De la fève à la bille

Le voyage du cacao

Il y a dans chaque bille de chocolat Bille en Tête une histoire qui commence bien loin de nos assiettes. Elle commence sous les tropiques, à l’ombre des cacaoyers, dans des régions du monde où la chaleur, l’humidité et la terre se conjuguent pour offrir l’un des fruits les plus précieux de la nature : la cabosse.

Les origines du cacao

Le cacao est originaire d’Amérique centrale et d’Amérique du Sud, plus précisément des forêts tropicales du bassin amazonien et des contreforts des Andes. Les civilisations précolombiennes — Olmèques, Mayas, Aztèques — avaient déjà compris sa valeur. Ils en faisaient une boisson sacrée, amère et épicée, réservée aux guerriers et aux dieux. Le mot cacao vient d’ailleurs du maya ka’kau’. Ce n’est qu’au XVIe siècle, avec les conquistadors espagnols, que le cacao traverse l’Atlantique et commence sa conquête de l’Europe.

Où pousse le cacao dans le monde ?

Aujourd’hui, le cacaoyer est cultivé dans une bande étroite autour de l’équateur, entre les 20e parallèles nord et sud. On appelle cette zone la « ceinture du cacao ». Les principaux pays producteurs sont la Côte d’Ivoire et le Ghana en Afrique de l’Ouest — qui représentent à eux seuls plus de 60 % de la production mondiale — mais aussi l’Équateur, le Brésil, l’Indonésie, le Pérou, ou encore Madagascar, dont les crus sont particulièrement appréciés des chocolatiers artisanaux.

Chaque terroir donne au cacao des arômes distincts. Un cacao de Madagascar sera fruité et légèrement acidulé. Un cacao équatorien pourra révéler des notes florales et boisées. C’est exactement comme le vin : la même plante, cultivée différemment sous d’autres latitudes, produit des saveurs radicalement différentes.

Les trois grandes variétés de fèves

Il existe trois grandes familles de cacaoyers, aux caractères bien distincts.

Le Forastero est le plus répandu dans le monde. Robuste, productif, il représente environ 80 % de la production mondiale. Son chocolat est puissant et amer, souvent utilisé comme base dans l’industrie.
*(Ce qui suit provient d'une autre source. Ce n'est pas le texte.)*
/-- The register a field belongs to. -/
def Fld.reg : Fld → Reg
  | .TU_TICK_TICK => .TU_TICK
  | .TU_PHASE_PHASE => .TU_PHASE
  | .TU_CTRL_TOEN => .TU_CTRL
  | .TU_CTRL_PTPLANE => .TU_CTRL
  | .TU_CTRL_SRC => .TU_CTRL
  | .TU_CTRL_PERIOD => .TU_CTRL
  | .TU_PEND_PENDERR => .TU_PEND
  | .TU_PEND_ARM => .TU_PEND
  | .TU_PEND_NEWPERIOD => .TU_PEND
  | .TU_PENDAT_ATTICK => .TU_PENDAT
  | .TU_REFOFS_OFFSET => .TU_REFOFS
  | .TU_STAT_RELOCK => .TU_STAT
  | .TU_STAT_REFLOST => .TU_STAT
  | .TU_STAT_TINMISS => .TU_STAT
  | .TU_STAT_LOCK => .TU_STAT
  | .TU_CORR_LENGTH => .TU_CORR
  | .TU_CORR_CORR => .TU_CORR
  | .TU_OFFS_OFFSET => .TU_OFFS
  | .AM_CTRL_ENABLE => .AM_CTRL
  | .TASK_ALLOW_CMETER => .TASK_ALLOW
  | .TASK_ALLOW_ALLOW => .TASK_ALLOW
  | .TASK_USE_REMAIN => .TASK_USE
  | .TASK_OVR_EXCESS => .TASK_OVR
  | .TASK_OVR_OVRTICKS => .TASK_OVR
  | .CLASS_CFG_DSPALLOW => .CLASS_CFG
  | .CLASS_CFG_KIND => .CLASS_CFG
  | .CLASS_CFG_CYCALLOW => .CLASS_CFG
  | .CLASS_USE_DSPREMAIN => .CLASS_USE
  | .CLASS_USE_CYCREMAIN => .CLASS_USE
  | .CLASS_OVR_EXCESS => .CLASS_OVR
  | .CLASS_OVR_DSPOVR => .CLASS_OVR
  | .CLASS_OVR_CYCOVR => .CLASS_OVR
  | .ENG_ALLOW_ALLOW => .ENG_ALLOW
  | .ENG_USE_REMAIN => .ENG_USE
  | .ENG_USE_HELD => .ENG_USE
  | .ENG_OVR_OVRTICKS => .ENG_OVR
  | .ENG_OVR_DROPS => .ENG_OVR
  | .HM_CTRL_START => .HM_CTRL
  | .HM_CTRL_ENABLE => .HM_CTRL
  | .HM_STAT_OPENSESS => .HM_STAT
  | .HM_STAT_FULL => .HM_STAT
  | .HM_STAT_LOGERR => .HM_STAT
  | .HM_STAT_READY => .HM_STAT
  | .HM_CFG_ACKDLY => .HM_CFG
  | .HM_CFG_ABANDMS => .HM_CFG
  | .HM_LOGBASE_BASE => .HM_LOGBASE
  | .HM_BUFBASE_BASE => .HM_BUFBASE
  | .HM_RBINFO_RESTORED => .HM_RBINFO
  | .HM_RBINFO_RBTIME => .HM_RBINFO
  | .HM_SESSSEL_SESSION => .HM_SESSSEL
  | .HM_SESSVIEW_NEXT => .HM_SESSVIEW
  | .HM_SESSVIEW_EPOCH => .HM_SESSVIEW
  | .HM_SESSVIEW_PEER => .HM_SESSVIEW
  | .HM_SESSVIEW_OPEN => .HM_SESSVIEW
  | .HM_SESSQ_QUEUED => .HM_SESSQ
  | .HM_SESSQ_DISPATCHED => .HM_SESSQ
  | .HM_SESSQ_COMMITTING => .HM_SESSQ
  | .HM_SESSQ_ABANDTMR => .HM_SESSQ
  | .HM_SESSQ_LOGN => .HM_SESSQ
  | .HM_CNTREP_ACKDUP => .HM_CNTREP
  | .HM_CNTREP_NACKLATE => .HM_CNTREP
  | .HM_CNTNACK_NACKFULL => .HM_CNTNACK
  | .HM_CNTNACK_NACKBUSY => .HM_CNTNACK
  | .HM_CNTNACK_NACKSEQ => .HM_CNTNACK
  | .HM_CNTNACK_NACKREJ => .HM_CNTNACK
  | .HM_CNTDROP_DUPDROP => .HM_CNTDROP
  | .HM_CNTDROP_HDRDROP => .HM_CNTDROP
  | .HM_CNTLINK_LRETX => .HM_CNTLINK
  | .HM_CNTLINK_LDUP => .HM_CNTLINK
  | .HM_CNTLINK_LGIVEUP => .HM_CNTLINK
  | .HM_CNTDISC_FAULTDISC => .HM_CNTDISC
  | .HM_CNTDISC_ABANDONS => .HM_CNTDISC
  | .HM_BUFIDX_FIRST => .HM_BUFIDX
  | .PR_CTRL_RECOVER => .PR_CTRL
  | .PR_CTRL_ARCHEN => .PR_CTRL
  | .PR_CTRL_ENABLE => .PR_CTRL
  | .PR_STAT_PFDONE => .PR_STAT
  | .PR_STAT_SEALED => .PR_STAT
  | .PR_STAT_LFAULT => .PR_STAT
  | .PR_STAT_ASTALL => .PR_STAT
  | .PR_STAT_RESERVE => .PR_STAT
  | .PR_STAT_FULL => .PR_STAT
  | .PR_STAT_READY => .PR_STAT
  | .PR_NEXTLSN_NEXTLSN => .PR_NEXTLSN
  | .PR_ARCHLSN_ARCHLSN => .PR_ARCHLSN
  | .PR_OCC_PEAK => .PR_OCC
  | .PR_OCC_OCC => .PR_OCC
  | .PR_LASTBLK_LASTBLK => .PR_LASTBLK
  | .PR_LASTSIG_LASTSIG => .PR_LASTSIG
  | .PR_ACFG_LBAS => .PR_ACFG
  | .PR_ACFG_CAPSEG => .PR_ACFG
  | .PR_ABIND_BINDLSN => .PR_ABIND
  | .PR_SPARE_USED => .PR_SPARE
  | .PR_CNTREC_TASKREC => .PR_CNTREC
  | .PR_CNTREC_DEVREC => .PR_CNTREC
  | .PR_CNTERR_VRETRY => .PR_CNTERR
  | .PR_CNTERR_REMAP => .PR_CNTERR
  | .PR_CNTERR_REFUSED => .PR_CNTERR
  | .PR_CNTERR_TORN => .PR_CNTERR
  | .PR_CNTERR_RECBLK => .PR_CNTERR
  | .PR_CNTARC_AWRITES => .PR_CNTARC
  | .PR_CNTARC_AERR => .PR_CNTARC
  | .PR_CNTARC_ATMO => .PR_CNTARC
  | .WT_CTRL_ENABLE => .WT_CTRL
  | .WT_CTRL_LOADED => .WT_CTRL
  | .WT_STAT_ACTIVE => .WT_STAT
  | .WT_STAT_ARMED => .WT_STAT
  | .WT_STAT_PENDERR => .WT_STAT
  | .WT_STAT_ECCERR => .WT_STAT
  | .WT_STAT_STASHN => .WT_STAT
  | .WT_SHADOW_BASE => .WT_SHADOW
  | .WT_SEQ_TABLESEQ => .WT_SEQ
  | .WT_SEQ_NEXTSEQ => .WT_SEQ
  | .WT_PEND_ARM => .WT_PEND
  | .WT_PEND_RESTORE => .WT_PEND
  | .WT_PENDAT_ATTICK => .WT_PENDAT
  | .WT_COUNT_COUNT => .WT_COUNT
  | .WT_COUNT_NEXTCNT => .WT_COUNT
  | .WT_SALTLO_SALT => .WT_SALTLO
  | .WT_SALTHI_SALT => .WT_SALTHI
  | .WT_CNTLK_LOOKUPS => .WT_CNTLK
  | .WT_CNTRES_MISSES => .WT_CNTRES
  | .WT_CNTRES_OUTSIDE => .WT_CNTRES
  | .WT_CNTRES_ECCERRS => .WT_CNTRES
  | .WT_STASH_DATA => .WT_STASH
  | .SE_CTRL_ENABLE => .SE_CTRL
  | .SE_CTRL_OFFLINE => .SE_CTRL
  | .SE_STAT_READY => .SE_STAT
  | .SE_STAT_BUSY => .SE_STAT
  | .SE_STAT_FAULT => .SE_STAT
  | .SE_STAT_ENTFAIL => .SE_STAT
  | .SE_STAT_QLEN => .SE_STAT
  | .SE_CUR_OP => .SE_CUR
  | .SE_CUR_TASK => .SE_CUR
  | .SE_CUR_STEWARD => .SE_CUR
  | .SE_CUR_PRESS => .SE_CUR
  | .SE_CUR_ELAPSED => .SE_CUR
  | .SE_CNTJOB_JOBS => .SE_CNTJOB
  | .SE_CNTERR_NOTVER => .SE_CNTERR
  | .SE_CNTERR_REFUSED => .SE_CNTERR
  | .SE_CNTERR_FAULTS => .SE_CNTERR
  | .SE_CNTERR_SELFCHK => .SE_CNTERR
  | .RW_CTRL_INIT => .RW_CTRL
  | .RW_CTRL_ENABLE => .RW_CTRL
  | .RW_STAT_LOWFREE => .RW_STAT
  | .RW_STAT_ECCERR => .RW_STAT
  | .RW_STAT_SWEEPING => .RW_STAT
  | .RW_STAT_READY => .RW_STAT
  | .RW_CFG_PATROL => .RW_CFG
  | .RW_CFG_SWEEPAT => .RW_CFG
  | .RW_CFG_RESERVE => .RW_CFG
  | .RW_FREE_FREE => .RW_FREE
  | .RW_FREE_QUAR => .RW_FREE
  | .RW_EPOCH_EPOCHS => .RW_EPOCH
  | .RW_SWEEP_SWEEPS => .RW_SWEEP
  | .RW_SWEEP_LASTMS => .RW_SWEEP
  | .RW_SWEEP_START => .RW_SWEEP
  | .RW_CNTFILL_WALKS => .RW_CNTFILL
  | .RW_CNTFILL_STALEFILL => .RW_CNTFILL
  | .RW_CNTFILL_RETRIED => .RW_CNTFILL
  | .RW_CNTCMD_COMMANDS => .RW_CNTCMD
  | .RW_CNTCMD_DENIED => .RW_CNTCMD
  | .RW_CNTCMD_ORPHANS => .RW_CNTCMD
  | .RW_CMD_OP => .RW_CMD
  | .RW_CMD_INDEX => .RW_CMD
  | .RW_CMD_MODMASK => .RW_CMD
  | .RW_ARG0_BASE => .RW_ARG0
  | .RW_ARG1_LIMIT => .RW_ARG1
  | .RW_ARG1_XSEAL => .RW_ARG1
  | .RW_ARG1_MAXRIGHTS => .RW_ARG1
  | .RW_ARG2_OWNER => .RW_ARG2
  | .RW_ARG2_TYPE => .RW_ARG2
  | .RW_ARG2_COLOUR => .RW_ARG2
  | .RW_ARG2_PEGGED => .RW_ARG2
  | .RW_ARG2_LEDGERONLY => .RW_ARG2
  | .RW_RESULT_INDEX => .RW_RESULT
  | .RW_RESULT_GEN => .RW_RESULT
  | .RW_RESULT_STATUS => .RW_RESULT
  | .RW_RESULT_EPOCH => .RW_RESULT
  | .RW_RESULT_DONE => .RW_RESULT
  | .TC_CTRL_STOPWHY => .TC_CTRL
  | .TC_CTRL_RESULT => .TC_CTRL
  | .TC_CTRL_STATE => .TC_CTRL
  | .TC_CTRL_TICKIE => .TC_CTRL
  | .TC_CTRL_VEC => .TC_CTRL
  | .TC_CTRL_CLASS => .TC_CTRL
  | .TC_CTRL_DESTROY => .TC_CTRL
  | .TC_CTRL_STOP => .TC_CTRL
  | .TC_CTRL_CREATE => .TC_CTRL
  | .TC_ENTRY_INDEX => .TC_ENTRY
  | .TC_ENTRY_GEN => .TC_ENTRY
  | .TC_ENTRY_OFFSET => .TC_ENTRY
  | .TC_PEND_START => .TC_PEND
  | .TC_PEND_DOORBELL => .TC_PEND
  | .TC_PEND_TICK => .TC_PEND
  | .TC_STOPINFO_CODE => .TC_STOPINFO
  | .TC_STOPINFO_CHECK => .TC_STOPINFO
  | .TC_STOPINFO_UNDER => .TC_STOPINFO
  | .TC_STOPINFO_OFFSET => .TC_STOPINFO
  | .TC_CORE_SREQ => .TC_CORE
  | .TC_CORE_CSTOP => .TC_CORE
  | .TC_CORE_IDLE => .TC_CORE
  | .TC_CORE_TASKS => .TC_CORE
  | .TC_CORE_LASTSTOP => .TC_CORE
  | .TC_CSINFO_CODE => .TC_CSINFO
  | .TC_CSINFO_LEVEL => .TC_CSINFO
  | .TC_CSINFO_TASK => .TC_CSINFO
  | .TC_CSINFO_OFFSET => .TC_CSINFO
  | .FG_CTRL_MODE => .FG_CTRL
  | .FG_CTRL_NEXTMODE => .FG_CTRL
  | .FG_STAT_HOLDING => .FG_STAT
  | .FG_STAT_DRAINED => .FG_STAT
  | .FG_STAT_QUIET => .FG_STAT
  | .FG_STAT_OVLP => .FG_STAT
  | .FG_STAT_CFGERR => .FG_STAT
  | .FG_UPD_HOLD => .FG_UPD
  | .FG_UPD_COMMIT => .FG_UPD
  | .FG_UPD_ABORT => .FG_UPD
  | .FG_UPD_NRANGE => .FG_UPD
  | .FG_EPOCH_EPOCHS => .FG_EPOCH
  | .FG_LOG_ADDR => .FG_LOG
  | .FG_LOG_MASTER => .FG_LOG
  | .FG_LOG_REASON => .FG_LOG
  | .FG_LOG_WRITE => .FG_LOG
  | .FG_LOG_FETCH => .FG_LOG
  | .FG_LOG_SLOT => .FG_LOG
  | .FG_LOG_VALID => .FG_LOG
  | .FG_CNT_REFUSED => .FG_CNT
  | .FG_CNT_OVERLAPS => .FG_CNT
  | .FG_CNT_SOROZ => .FG_CNT
  | .FG_PCRANGE_FIRST => .FG_PCRANGE
  | .FG_PCRANGE_COUNT => .FG_PCRANGE
  | .FG_PCRANGE_COLOUR => .FG_PCRANGE
  | .FG_PCSEL_PAGE => .FG_PCSEL
  | .FG_PCVIEW_COLOUR => .FG_PCVIEW
  | .FG_RALLOW_ALLOW => .FG_RALLOW
  | .FG_WALLOW_ALLOW => .FG_WALLOW
  | .FG_BASE_EN => .FG_BASE
  | .FG_BASE_BASE => .FG_BASE
  | .FG_LIMIT_LIMIT => .FG_LIMIT
  | .FG_LRALLOW_ALLOW => .FG_LRALLOW
  | .FG_LWALLOW_ALLOW => .FG_LWALLOW
  | .FG_LBASE_EN => .FG_LBASE
  | .FG_LBASE_BASE => .FG_LBASE
  | .FG_LLIMIT_LIMIT => .FG_LLIMIT
  | .P_CTRL_ENABLE => .P_CTRL
  | .P_CTRL_PRESET => .P_CTRL
  | .P_STAT_LINK => .P_STAT
  | .P_STAT_LIMIT => .P_STAT
  | .P_STAT_FAULT => .P_STAT
  | .P_STAT_RATE => .P_STAT
  | .LP_CFG_MAXFRM => .LP_CFG
  | .LP_CFG_PHY => .LP_CFG
  | .LP_CFG_FEC => .LP_CFG
  | .LP_CFG_VLANEN => .LP_CFG
  | .LP_CFG_VID => .LP_CFG
  | .LP_CFG_IP4EN => .LP_CFG
  | .LP_CFG_IP6EN => .LP_CFG
  | .LP_CFG_UDPPORT => .LP_CFG
  | .HP_CFG_MAXGEN => .HP_CFG
  | .HP_CFG_MAXWIDTH => .HP_CFG
  | .HP_CFG_ASPML1 => .HP_CFG
  | .CN_CFG_NODEID => .CN_CFG
  | .CN_CFG_ABR => .CN_CFG
  | .CN_CFG_DBR => .CN_CFG
  | .SL_CFG_BR => .SL_CFG
  | .SL_CFG_TIMEBC => .SL_CFG
  | .SL_CFG_RXQ => .SL_CFG
  | .SL_CFG_RSPTMO => .SL_CFG
  | .SL_CFG_POLLMAP => .SL_CFG
  | .AP_CFG_MAXGEN => .AP_CFG
  | .AP_CFG_MAXWIDTH => .AP_CFG
  | .AP_CFG_ASPML1 => .AP_CFG
  | .LP_MAC_MAC => .LP_MAC
  | .LP_IP4_ADDR => .LP_IP4
  | .LP_IP6LO_ADDR => .LP_IP6LO
  | .LP_IP6HI_ADDR => .LP_IP6HI
  | .LP_CNTRX_PLPFRAMES => .LP_CNTRX
  | .LP_CNTRX_FCSERR => .LP_CNTRX
  | .LP_CNTRX_DROPS => .LP_CNTRX
  | .LP_CNTTX_FRAMES => .LP_CNTTX
  | .LP_CNTTX_PAUSE => .LP_CNTTX
  | .LP_CNTTX_OVERSIZE => .LP_CNTTX
  | .LP_TSRX_TIME => .LP_TSRX
  | .LP_TSTX_TIME => .LP_TSTX
  | .LP_TSID_RXSEQ => .LP_TSID
  | .LP_TSID_RXTYPE => .LP_TSID
  | .LP_TSID_TXSEQ => .LP_TSID
  | .LP_TSID_TXTYPE => .LP_TSID
  | .HP_CNT_MSGIN => .HP_CNT
  | .HP_CNT_BUSYWR => .HP_CNT
  | .HP_CNT_BADREQ => .HP_CNT
  | .HP_CNT_DROPS => .HP_CNT
  | .AP_CNT_CMDS => .AP_CNT
  | .AP_CNT_UR => .AP_CNT
  | .AP_CNT_LINKDOWN => .AP_CNT
  | .CN_CNT_RXFRAMES => .CN_CNT
  | .CN_CNT_ERRFRAMES => .CN_CNT
  | .CN_CNT_TEC => .CN_CNT
  | .CN_CNT_BUSOFFS => .CN_CNT
  | .SL_TRIG_ADDR => .SL_TRIG
  | .SL_TRIG_PAYLOAD => .SL_TRIG
  | .SL_CNT_DATAFRAMES => .SL_CNT
  | .SL_CNT_NOANSWER => .SL_CNT
  | .SL_CNT_CRCERR => .SL_CNT
  | .SL_CNT_DROPS => .SL_CNT
  | .GP_DIR_OUTEN => .GP_DIR
  | .GP_OUT_OUT => .GP_OUT
  | .GP_IN_IN => .GP_IN
  | .GP_SET_MASK => .GP_SET
  | .GP_CLR_MASK => .GP_CLR
  | .GP_EDGE_EDGE => .GP_EDGE
  | .TT_LCS_STATE => .TT_LCS
  | .TT_BOOT_ACTIVE => .TT_BOOT
  | .TT_BOOT_TRIAL => .TT_BOOT
  | .TT_BOOT_CONFIRM => .TT_BOOT
  | .TT_BOOT_TRIED => .TT_BOOT
  | .TT_BOOT_SOURCE => .TT_BOOT
  | .TT_ARB_FWCTR => .TT_ARB
  | .TT_ARB_APPCTR => .TT_ARB
  | .TT_TSTAT_SOURCE => .TT_TSTAT
  | .TT_TSTAT_LATCH => .TT_TSTAT
  | .TT_TARM_ARMED => .TT_TARM
  | .TT_DBG_UNLOCKED => .TT_DBG
  | .TT_DBG_SCOPE => .TT_DBG
  | .TT_RINSE_START => .TT_RINSE
  | .TT_RINSE_DONE => .TT_RINSE
  | .PW_STATE_STATE => .PW_STATE
  | .PW_STATE_DOZING => .PW_STATE
  | .PW_STATE_ASLEEP => .PW_STATE
  | .PW_REQ_STANDBY => .PW_REQ
  | .PW_RSTAT_CAUSE => .PW_RSTAT
  | .PW_RSTAT_RAIL => .PW_RSTAT
  | .PW_RLOG_BORS => .PW_RLOG
  | .PW_RLOG_TZRS => .PW_RLOG
  | .PW_RLOG_WDRS => .PW_RLOG
  | .PW_RLOG_SDRS => .PW_RLOG
  | .PW_SDR_KEY => .PW_SDR
  | .PW_TLR_TILES => .PW_TLR
  | .PW_CRR_CORE => .PW_CRR
  | .PW_CRR_GO => .PW_CRR
  | .PW_WDCFG_PERIOD => .PW_WDCFG
  | .PW_WDKICK_KEY => .PW_WDKICK
  | .PW_WDSTAT_REMAIN => .PW_WDSTAT
  | .PW_TILECFG_DOZEEN => .PW_TILECFG
  | .PW_TILECFG_SLEEPEN => .PW_TILECFG
  | .PW_TILECFG_SLEEPUS => .PW_TILECFG
  | .PW_WAKE_GPIO => .PW_WAKE
  | .PW_WAKE_CANA => .PW_WAKE
  | .PW_WAKE_CANB => .PW_WAKE
  | .PW_WAKE_TIMER => .PW_WAKE
  | .PW_WAKETMR_TICK => .PW_WAKETMR
  | .PW_PFCFG_PFPIN => .PW_PFCFG
  | .PW_PFCFG_PFPOL => .PW_PFCFG
  | .DN_CFG_DRAMH => .DN_CFG
  | .DN_STAT_LEDGERUE => .DN_STAT
  | .DN_STAT_FWUE => .DN_STAT
  | .DN_STAT_PAUSED => .DN_STAT
  | .DN_LASTUE_ADDR => .DN_LASTUE
  | .DN_CNTDRAM_CE => .DN_CNTDRAM
  | .DN_CNTDRAM_UE => .DN_CNTDRAM
  | .DN_CNTLED_CE => .DN_CNTLED
  | .DN_CNTLED_UE => .DN_CNTLED
  | .DN_CNTFW_CE => .DN_CNTFW
  | .DN_CNTFW_UE => .DN_CNTFW
  | .DN_CNTTAG_TAGUE => .DN_CNTTAG
  | .DN_CNTTAG_DRAINUE => .DN_CNTTAG
  | .TS_BIST_TARGET => .TS_BIST
  | .TS_BIST_START => .TS_BIST
  | .TS_BISTRES_DONE => .TS_BISTRES
  | .TS_BISTRES_PASS => .TS_BISTRES
  | .TS_BISTRES_REFUSED => .TS_BISTRES
  | .TS_BISTRES_FAILS => .TS_BISTRES
  | .TS_HALT_CORE => .TS_HALT
  | .TS_HALT_HALT => .TS_HALT
  | .TS_HALT_STEP => .TS_HALT
  | .TS_HALT_RESUME => .TS_HALT
  | .TS_HALT_HALTED => .TS_HALT
  | .TS_CTRL_PATTERN => .TS_CTRL
  | .TS_CTRL_LOOP => .TS_CTRL
  | .TS_CTRL_GEN => .TS_CTRL
  | .TS_CTRL_CHK => .TS_CTRL
  | .TS_CTRL_INJECT => .TS_CTRL
  | .TS_STAT_SYNC => .TS_STAT
  | .TS_STAT_BADCFG => .TS_STAT
  | .TS_STAT_SYNCLOSS => .TS_STAT
  | .TS_BITS_BITS => .TS_BITS
  | .TS_ERRS_ERRORS => .TS_ERRS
Le Criollo est à l’opposé du spectre : rare, fragile, capricieux, il représente moins de 5 % de la production mondiale. Ses fèves sont considérées comme les plus fines, avec des notes complexes de fruits rouges, de noix et d’épices douces. C’est le graal des chocolatiers.

Le Trinitario est un hybride naturel des deux précédents, né à Trinité-et-Tobago au XVIIIe siècle après qu’une catastrophe naturelle eut détruit presque toutes les plantations locales de Criollo. Il combine la robustesse du Forastero avec la finesse aromatique du Criollo, et représente environ 15 % de la production mondiale.

De la cabosse à la fève : récolte et fermentation

La cabosse est le fruit du cacaoyer. Volumineuse, colorée — elle peut être rouge, jaune ou orange selon la variété et la maturité — elle pousse directement sur le tronc de l’arbre. À l’intérieur, entre 20 et 50 fèves sont enveloppées dans une pulpe blanche et sucrée, appelée mucilage.

La récolte se fait à la main, deux fois par an. Les cabosses sont ouvertes à la machette, et les fèves extraites avec soin. Commence alors l’une des étapes les plus cruciales et les moins connues du grand public : la fermentation. Les fèves et leur pulpe sont placées dans des bacs en bois pendant 5 à 7 jours. C’est pendant cette fermentation que se développent les précurseurs des arômes du chocolat. Sans cette étape, pas de chocolat digne de ce nom.

Après la fermentation, les fèves sont séchées au soleil pendant plusieurs jours, puis conditionnées en sacs et expédiées vers les chocolatiers à travers le monde.

Et la bille dans tout ça ?

Lorsque Damien Vidal reçoit sa couverture chocolatée, le travail artisanal commence. Chaque bille Bille en Tête est le résultat d’un équilibre minutieux : choisir le bon chocolat pour sublimer une saveur particulière — la chaleur du Carolina Reaper, la fraîcheur du Matcha, la douceur musquée de la Tonka. C’est ce dialogue entre une matière première extraordinaire, née de l’autre côté du monde, et une créativité française audacieuse, qui fait de chaque bille une expérience à part entière.

La prochaine fois que vous croquez dans une bille Bille en Tête, pensez au cacaoyer, à la cabosse, à la fermentation sous le soleil d’Équateur ou de Côte d’Ivoire. Il y a tout un voyage dans ce tout petit chocolat.